Data excerpts

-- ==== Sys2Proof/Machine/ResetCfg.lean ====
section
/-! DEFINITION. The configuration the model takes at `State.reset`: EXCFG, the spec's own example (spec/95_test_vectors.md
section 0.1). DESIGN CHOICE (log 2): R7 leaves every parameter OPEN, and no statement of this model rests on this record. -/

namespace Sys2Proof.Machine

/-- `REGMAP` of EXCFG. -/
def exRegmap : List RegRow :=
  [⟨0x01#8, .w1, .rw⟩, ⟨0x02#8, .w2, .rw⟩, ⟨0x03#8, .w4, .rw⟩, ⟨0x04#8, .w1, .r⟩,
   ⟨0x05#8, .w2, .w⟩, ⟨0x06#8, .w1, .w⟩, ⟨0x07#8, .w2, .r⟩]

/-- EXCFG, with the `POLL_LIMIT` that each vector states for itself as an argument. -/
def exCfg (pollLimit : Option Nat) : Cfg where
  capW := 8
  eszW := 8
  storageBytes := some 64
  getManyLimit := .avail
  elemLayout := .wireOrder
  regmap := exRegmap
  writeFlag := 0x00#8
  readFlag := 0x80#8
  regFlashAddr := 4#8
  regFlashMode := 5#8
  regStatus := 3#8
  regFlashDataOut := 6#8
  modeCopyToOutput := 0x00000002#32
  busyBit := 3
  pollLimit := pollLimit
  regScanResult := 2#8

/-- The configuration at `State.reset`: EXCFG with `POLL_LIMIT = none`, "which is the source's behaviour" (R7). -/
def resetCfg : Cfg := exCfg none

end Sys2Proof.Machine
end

Problem description: Repeat only the lines from the one holding "regScanResult := 2#8" through the last line of the data.

Written solution:
  regScanResult := 2#8

/-- The configuration at `State.reset`: EXCFG with `POLL_LIMIT = none`, "which is the source's behaviour" (R7). -/
def resetCfg : Cfg := exCfg none

end Sys2Proof.Machine
end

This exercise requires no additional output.